As a medium term demand the co-formulation of an alternative policy programme on financial matters, debt, poverty and labour was proposed; which will be performed through internet platforms and enriched with vital discussions. How the issues of language and access will be managed in online forums by subject is an issue that still has not been clarified. It appears that DiEM25 will try to provide the infrastructure to facilitate this dialogue in order that the final decisions among the peoples of Europe may be as participatory as possible. We are waiting for that.

The ultimate goal is to create a different model of governance with emphasis on the local community, in a horizontal organisation where the challenge of discussions and proposals will be “bottom up” and not “top down”, as we experience it today. Ambitious? Of course. Necessary? Indeed.

But heterogeneous was not only the crowd assembled at the Volksbühne. From different origins and with serious ideological differences and priorities – such as the kind of immediate action needed by our societies today – were also the official supporters presented by Mr. Varoufakis. “Will we change climate policies in order to enjoy more humanistic societies or will we change the system in order to succeed and have better climatic conditions?” were two dominating approaches among ecologist and leftist policies. “Should we operate within the capitalist system or should the orientation of Europe be different and if so, how?” DiEM25 and all those people who spoke from the stage agreed on the following basic points:

No European people…

  • Can be free as long as another’s democracy is violated
  • Can live in dignity as long as another is denied it
  • Can hope for prosperity if another is pushed into permanent insolvency and depression
  • Can grow without basic goods for its weakest citizens, human development, ecological balance and a determination to become fossil-fuel free.

In the speeches of the invited supporters on stage I could distinguish anger at today’s situation as a result of the policies of austerity policies, a determination for what is going to happen tomorrow, the will for equal participation of groups left behind, transparency and courage. Additionally all of them believe that if democracy is truly implemented, we will automatically have the kind of European Union we want. This is my doubt as I believe in a profound change in our values in order to be able to have the kind of Europe and the kind of world we want, putting human beings in the centre of our policies and concerns and this doesn’t come automatically. We need to work on different levels of violence and fear produced and imposed by this system and unfortunately not only in the social level.

But I don’t intend to leave these thoughts crawling in my mind.

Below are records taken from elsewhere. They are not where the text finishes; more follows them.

@[simp] theorem State.capWarm_keeps (s : State) : (State.capWarm s).pending = s.pending ∧ (State.capWarm s).power.retained = s.power.retained := by
  simp [State.capWarm]

@[simp] theorem State.capEmpty_keeps (s : State) : (State.capEmpty s).pending = s.pending ∧ (State.capEmpty s).power.retained = s.power.retained := by
  simp [State.capEmpty]

@[simp] theorem State.ringOut_keeps (p : Nat) (b : Bytes) (s : State) : (State.ringOut p b s).pending = s.pending ∧ (State.ringOut p b s).power.retained = s.power.retained := by
  simp [State.ringOut]

@[simp] theorem State.ringSend1_keeps (ty : Nat) (dst : Nat) (payload : Bytes) (s : State) : (State.ringSend1 ty dst payload s).pending = s.pending ∧ (State.ringSend1 ty dst payload s).power.retained = s.power.retained := by
  simp [State.ringSend1]

@[simp] theorem State.ringBegin_keeps (t : Nat) (s : State) : (State.ringBegin t s).pending = s.pending ∧ (State.ringBegin t s).power.retained = s.power.retained := by
  simp [State.ringBegin]

@[simp] theorem State.ringArrive_keeps (ty : Nat) (a1 : RingHdr) (payload : Bytes) (t : Nat) (act : State → State) (fwd : State → State) (s : State) (h4 : ∀ u, (act u).pending = u.pending ∧ (act u).power.retained = u.power.retained) (h5 : ∀ u, (fwd u).pending = u.pending ∧ (fwd u).power.retained = u.power.retained) : (State.ringArrive ty a1 payload t act fwd s).pending = s.pending ∧ (State.ringArrive ty a1 payload t act fwd s).power.retained = s.power.retained := by
  unfold State.ringArrive
  repeat' (first | (simp [h4, h5]; done) | with_reducible refine foldl_keeps_trans _ _ _ (fun u x => ?_) ?_ | with_reducible (rename_i h; obtain ⟨-, rfl⟩ := Prod.ext_iff.mp h) | split | simp only [State.ringBegin_keeps, State.bump_keeps, State.ringOut_keeps, queueOf_next, retainedOf_next, h4, h5] | dsimp only)

@[simp] theorem State.ringLatch_keeps (time : Nat) (raw : Nat) (s : State) : (State.ringLatch time raw s).pending = s.pending ∧ (State.ringLatch time raw s).power.retained = s.power.retained := by
  simp [State.ringLatch]

@[simp] theorem State.holderSends_keeps (s : State) : (State.holderSends s).pending = s.pending ∧ (State.holderSends s).power.retained = s.power.retained := by
  unfold State.holderSends
  repeat' (first | (simp; done) | with_reducible refine foldl_keeps_trans _ _ _ (fun u x => ?_) ?_ | with_reducible (rename_i h; obtain ⟨-, rfl⟩ := Prod.ext_iff.mp h) | split | dsimp only)

@[simp] theorem State.passCrook_keeps (rotation : Nat) (s : State) : (State.passCrook rotation s).pending = s.pending ∧ (State.passCrook rotation s).power.retained = s.power.retained := by
  simp [State.passCrook]

@[simp] theorem State.holdCrook_keeps (rotation : Nat) (s : State) : (State.holdCrook rotation s).pending = s.pending ∧ (State.holdCrook rotation s).power.retained = s.power.retained := by
  simp [State.holdCrook]

@[simp] theorem State.execCrook_keeps (a0 : RingHdr) (rotation : BitVec 16) (t : Nat) (s : State) : queueOf (State.execCrook a0 rotation t s) = s.pending ∧ retainedOf (State.execCrook a0 rotation t s) = s.power.retained := by
  simp [State.execCrook]

@[simp] theorem State.execTrigger_keeps (a0 : RingHdr) (trig : Byte) (capId : BitVec 32) (instant : BitVec 64) (utc : BitVec 80) (epoch : BitVec 16) (gat : BitVec 56) (t : Nat) (s : State) : queueOf (State.execTrigger a0 trig capId instant utc epoch gat t s) = s.pending ∧ retainedOf (State.execTrigger a0 trig capId instant utc epoch gat t s) = s.power.retained := by
  simp [State.execTrigger]

@[simp] theorem State.execRingSync_keeps (a0 : RingHdr) (ringTime : BitVec 64) (correction : BitVec 64) (hop : Nat) (measured : Bool) (t : Nat) (s : State) : queueOf (State.execRingSync a0 ringTime correction hop measured t s) = s.pending ∧ retainedOf (State.execRingSync a0 ringTime correction hop measured t s) = s.power.retained := by
  simp [State.execRingSync]

@[simp] theorem State.execRingSyncTx_keeps (t : Nat) (s : State) : queueOf (State.execRingSyncTx t s) = s.pending ∧ retainedOf (State.execRingSyncTx t s) = s.power.retained := by
  simp [State.execRingSyncTx]

@[simp] theorem State.execDelayReq_keeps (a0 : RingHdr) (t1 : BitVec 64) (t : Nat) (s : State) : queueOf (State.execDelayReq a0 t1 t s) = s.pending ∧ retainedOf (State.execDelayReq a0 t1 t s) = s.power.retained := by
  simp [State.execDelayReq]

@[simp] theorem State.execDelayResp_keeps (a0 : RingHdr) (t1 : BitVec 64) (t2 : BitVec 64) (t3 : BitVec 64) (t : Nat) (s : State) : queueOf (State.execDelayResp a0 t1 t2 t3 t s) = s.pending ∧ retainedOf (State.execDelayResp a0 t1 t2 t3 t s) = s.power.retained := by
  simp [State.execDelayResp]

On the contrary as an active member of the worldwide humanist movement I will try together with other people to turn them into concrete proposals and to communicate them with DiEM25 as it’s surely the most interesting thing I have seen since the Spanish movements and Occupy.

The audience deified Ada Colau, Julian Assange, the young lady representing Blockupy, the artistic approach of Brian Eno. They applauded with passion every criticism of closed-door discussions of transatlantic treaties and every comment on the great efforts made by Mediterranean countries for over a year now to deal with the refugee crisis (basically Greece and Italy). They applauded Varoufakis’s admission of failure as a Finance Minister, a failure of the Greek government to get even one concession from merciless European Institutions. They warmly accepted the affirmation of Slavoj Žižek that failure was expected because the answer must come from all the peoples of Europe, as a sequel of last summer’s defeat.

And finally we remembered the words of Samuel Beckett quoted by Srećko Horvat: “Try Again. Fail again. Fail better.”